● **What the task asks**: Please find every line of the listing below where "nodeAt" occurs and copy it.

● **The data**:
-- ==== Sys2Proof/Machine/Decoder.lean ====
section
/-! DEFINITION. The decoder, command DEC (43_decoder.md). -/

namespace Sys2Proof.Machine

/-- The loop of R85 from a node: read a bit, go to the child it names, until a leaf; gives the leaf's symbol. Broken
if there is no such child or no leaf within `fuel` bits; log 7. -/
def descend (n : Arena) : Nat → Node → Source → Flow Source Sym
  | 0, _, _ => .broken
  | fuel + 1, x, k =>
    (srcBit k).bind fun b k' =>
      match (x.child b).bind (nodeAt? n) with
      | none => .broken
      | some c => if c.isLeaf then .done c.sym k' else descend n fuel c k'

/-- The pseudocode of DEC (R85). -/
def decBody (s : State) : Flow State Unit :=
  match s.tree.kind with
  | .none => .raise .notree s
  | .leafroot => .raise .shape s
  | .full | .singleton =>
    match s.tree.root.bind (nodeAt? s.tree.node) with
    | none => .broken
    | some r => (onSource (descend s.tree.node nodeCap r) s).bind fun y t => .done () { t with res := y }

/-- DEC (R85). -/
def execDec (s : State) : Host.Outcome State Fault Refusal := runCommand false decBody s

end Sys2Proof.Machine
end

● **Answer box**:
      match (x.child b).bind (nodeAt? n) with
    match s.tree.root.bind (nodeAt? s.tree.node) with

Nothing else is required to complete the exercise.